Judgement comes finally in ‘What the Thunder Said’ thanks to more imagery of nature decaying and people being miserable. Eliot’s star quickly ascended after the publication of ‘The Waste Land’ and he left his bank job in 1925 to work in literature full time.
Some types think the poem was inspired – in part – by his work at the bank, as well as his neurotic, nervous tendencies.
Back in Eliot’s day, the public was a bit ‘on edge’ after World War 1, so maybe, to paraphrase Father Ted’s friend Mrs. Doyle, they liked the misery of ‘The Waste Land’?
Reading ‘The Waste Land’ is a bit like tripping balls. For a fella suffering nervous exhaustion, Eliot didn’t have any qualms about putting the reader through the wringer; the poem’s 434 lines are divided into five stanzas – each featuring multiple characters and landscapes.
It’s a heady, modernist mess, but it’s easily read, understood, and appreciated in about thirty minutes, unlike that other modernist masterpiece some of us have yet to tackle. I refer, of course, to Ulysses, which I’ve seen multiple people declare that this lockdown is as good a time as any for them to eventually get through it.
But lockdown is hard enough without forcing yourself through a book you feel you should read because some boffin said it was genius. Save Ulysses for a flight or the train and read something shorter.
Then go for a walk – if you want to. Because it is May after all, and, fingers crossed, we will slowly be able to get back to normal – whatever that is.

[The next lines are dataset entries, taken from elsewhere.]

/-! ## MSI-X (R342) -/

/-- Host memory after a write of the host port: the written bytes in their places. -/
theorem State.get_hostMem_hostWrite (s : State) (a j : Nat) (l : List Byte) (d : Byte) :
    (s.hostWrite a l).hostMem.get d j = if a ≤ j ∧ j < a + l.length then l.getD (j - a) 0 else s.hostMem.get d j := by
  have hfold (n : Nat) : Tab.get d ((List.range n).foldl (fun m i => Tab.ins m (a + i) (l.getD i 0)) s.hostMem) j =
      if a ≤ j ∧ j < a + n then l.getD (j - a) 0 else s.hostMem.get d j := by
    induction n with
    | zero => simp
    | succ n ih =>
      rw [List.range_succ, List.foldl_append, List.foldl_cons, List.foldl_nil, Tab.get_ins, ih]
      by_cases hj : j = a + n
      · subst hj; simp
      · rw [if_neg hj]
        exact if_congr (by omega) rfl rfl
  exact hfold l.length

theorem getD_toBytes (n i v : Nat) (hi : i < n) : (toBytes n v).getD i 0 = BitVec.ofNat 8 (v / 256 ^ i) := by
  induction n generalizing i v with
  | zero => omega
  | succ n ih =>
    cases i with
    | zero => simp [toBytes]
    | succ i =>
      rw [toBytes, List.getD_cons_succ, ih i (v / 256) (by omega), Nat.div_div_eq_div_mul, pow_succ']

/-- A vector whose mask bit and pending bit are clear. -/
def State.unmasked (s : State) (v : Nat) : State := s.modPkg fun p => { p with
  msix := p.msix.ins (4 * v + 3) (p.msixWord (4 * v + 3) &&& ~~~1#32)
  pending := p.pending &&& ~~~(BitVec.ofNat 32 (2 ^ v)) }

theorem State.msixWord_unmasked (s : State) (v i : Nat) : (s.unmasked v).pkg.msixWord i =
    if i = 4 * v + 3 then s.pkg.msixWord (4 * v + 3) &&& ~~~1#32 else s.pkg.msixWord i := Tab.get_ins ..

theorem State.masked_unmasked (s : State) (v : Nat) : (s.unmasked v).pkg.masked v = false := by
  simp [Pkg.masked, State.msixWord_unmasked]

theorem State.pending_unmasked (s : State) {v : Nat} (hv : v < 32) : (s.unmasked v).pkg.pending.getLsbD v = false := by
  show (s.pkg.pending &&& ~~~(BitVec.ofNat 32 (2 ^ v))).getLsbD v = false
  rw [BitVec.getLsbD_and, BitVec.getLsbD_not, BitVec.getLsbD_ofNat, Nat.testBit_two_pow_self]
  simp [hv]

/-- The message of a vector as its table entry gives it, once its mask is clear. -/
theorem State.signalMsix_unmasked (s : State) (v : Nat) : (s.unmasked v).signalMsix v =
    (s.unmasked v).hostWrite ((s.pkg.msixWord (4 * v)).toNat + (s.pkg.msixWord (4 * v + 1)).toNat * 2 ^ 32)
      (toBytes 4 (s.pkg.msixWord (4 * v + 2)).toNat) := by
  have hw (i : Nat) (hi : i ≠ 4 * v + 3) : (s.unmasked v).pkg.msixWord i = s.pkg.msixWord i := by
    rw [s.msixWord_unmasked, if_neg hi]
  rw [State.signalMsix, s.masked_unmasked v, hw _ (by omega), hw _ (by omega), hw _ (by omega)]
  rfl

theorem completes_msixUnmask {s : State} (h : s.args.n < 32) : Completes .msixUnmask s fun t =>
    t.pkg.masked s.args.n = false ∧ t.pkg.pending.getLsbD s.args.n = false ∧
    (s.pkg.pending.getLsbD s.args.n = false → t.hostMem = s.hostMem) ∧
    (s.pkg.pending.getLsbD s.args.n = true → ∀ i, i < 4 →
      t.hostMem.get 0 ((s.pkg.msixWord (4 * s.args.n)).toNat + (s.pkg.msixWord (4 * s.args.n + 1)).toNat * 2 ^ 32 + i) =
        BitVec.ofNat 8 ((s.pkg.msixWord (4 * s.args.n + 2)).toNat / 256 ^ i)) := by
  have hexec : exec .msixUnmask s = .next (if s.pkg.pending.getLsbD s.args.n then (s.unmasked s.args.n).signalMsix s.args.n
      else s.unmasked s.args.n) := congrArg Host.Outcome.next (if_pos h)
  refine ⟨_, hexec, ?_⟩
  have hmask := s.masked_unmasked s.args.n
  have hpend := s.pending_unmasked h
  cases hp : s.pkg.pending.getLsbD s.args.n with
  | false => exact ⟨hmask, hpend, fun _ => rfl, nofun⟩
  | true =>
    simp only [if_true, s.signalMsix_unmasked]
    refine ⟨hmask, hpend, nofun, fun _ i hi => ?_⟩
    rw [State.get_hostMem_hostWrite, if_pos (by simp; omega), Nat.add_sub_cancel_left, getD_toBytes 4 i _ hi]

end Sys2Proof.Machine
end

section
/-! THEOREM. The dispatcher's events (O53). -/

namespace Sys2Proof.Machine
open Sys2Proof

/-- Settles O53, command by command: each event's equation for its outcome, with what the operation behind it keeps. -/
theorem dispatcherEvents : Obligations.DispatcherEvents := by
  unfold Obligations.DispatcherEvents
  intro s a c d x
  refine ⟨⟨completes_dcpSelect s, ?resume, ?running, ?dead, completes_dcpKill_dispatch, completes_dcpKill_arrival,
      completes_dcpPost⟩,
    ⟨completes_fbPop s, completes_tqPop s, completes_elogPop s, fun _ _ => completes_faultRecordPost,
      fun h => ⟨s, exec_trapRecordPost_running h, rfl⟩, completes_trapRecordPost⟩,
    completes_xltInv s, ?walk, fun hx haway => ⟨s, exec_tileTableReadTimeout_idle hx haway, rfl⟩,
    fun _ _ => completes_tileTableReadTimeout, fun h => ⟨s, exec_quarFree_ignored h, rfl⟩, completes_quarFree,
    fun h => ⟨s, exec_quarantineRelease_empty h, rfl⟩, ?release, fun h => ⟨s, exec_hostStagingAccess_read h, rfl⟩,
    completes_hostStagingAccess, fun hsp h _ => ⟨s, exec_registerWrite_misaligned hsp h, rfl⟩,
    fun hsp ho hn => ⟨_, exec_registerWrite_launch hsp ho hn, rfl⟩,
    fun hsp ho hn => ⟨_, exec_registerWrite_bootReply hsp ho hn, rfl⟩,
    fun _ hsp hn ho => ⟨_, exec_registerWrite_cellCsr hsp hn ho, rfl⟩,
    fun _ hsp hn ho => ⟨_, exec_registerWrite_memory hsp hn ho, rfl⟩, completes_hostRingEnable, completes_hostRingTail,
    completes_msixUnmask⟩
  case resume =>
    intro hl hst
    exact ⟨⟨_, rfl, s.resumes_answered a.die c a.x false hl hst⟩, ⟨_, rfl, s.resumes_answered a.die c a.x true hl hst⟩⟩
  case running =>
    intro hst hback hev
    have hrefused (step : Bool) : s.dcpResume a.die c a.x step = s.dcpDone a.die true :=
      s.dcpResume_running a.die c a.x step hst hback hev
    exact ⟨completes_refused a.die (congrArg Host.Outcome.next (hrefused false)),
      completes_refused a.die (congrArg Host.Outcome.next (hrefused true))⟩
  case dead =>
    intro hst hback hlive
    have hdead : x.dead = true := Ctx.dead_of_not_live hback hlive
    have hrefused (step : Bool) : s.dcpResume a.die c a.x step = s.dcpDone a.die true :=
      s.dcpResume_dead a.die c a.x step hdead
    have hbusy : x.st ≠ .free := by rw [hst]; decide
    refine ⟨completes_refused a.die (congrArg Host.Outcome.next (hrefused false)),
      completes_refused a.die (congrArg Host.Outcome.next (hrefused true)),
      completes_refused a.die (exec_dcpKill_dead hdead), completes_refused a.die ?_⟩
    exact (exec_dcpPost_resident hbusy).trans (congrArg Host.Outcome.next (if_pos hdead))
  case walk =>
    intro w q hflag hw hend hstream hcell hq hid htable
    refine completes_walkerTranslate hflag hw hend hstream hq hid ?_
    have hnum : bitsAt w.a 0 16 = w.a.toNat % 2 ^ 16 := by simp [bitsAt]
    rw [State.walkTable, hnum]
    cases hf : (s.die s.args.die).tensors.find? fun e => e.1 == w.a.toNat % 2 ^ 16 with
    | none => exact aPkg_addrOf ..
    | some e => exact htable e hf
  case release =>
    intro q rest hq
    exact ⟨fun hopen => ⟨_, exec_quarantineRelease_waits hq hopen, rfl⟩, completes_quarantineRelease hq⟩

end Sys2Proof.Machine
end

Come May 18th I will think about arranging to meet a small group of my very best friends in sub-groups of one or two.
There might be cans by the canal in the fine weather with friends spaced two metres apart. And then there will be days of wishing this could just stop already.
I will hug my asthmatic friends sometime before Christmas and I’ll remind them that I love them more than the pub. (T.S Eliot was never able to show such affection for his wife Vivienne.)
The serious conversations about the far-reaching impact this will have on society will continue for many months. April 2020 saw a surge in death rates like Ireland has not seen in years, according to a study done by Maynooth University.
That all these deaths happened just after Easter, a time of rebirth, resurrection, and Spring renewal in the Catholic tradition, shows that life imitates art. Or is it the other way around?
Either way, the purgatory of April is passing and so we must dust off the cobwebs and keep going, trawling through the wasteland of whatever the future might bring with this virus hanging over us. A sad, beautiful, weird poem might help.
"Frisch weht der Wind Der Heimat zu Mein Irisch Kind, Wo weilest du?"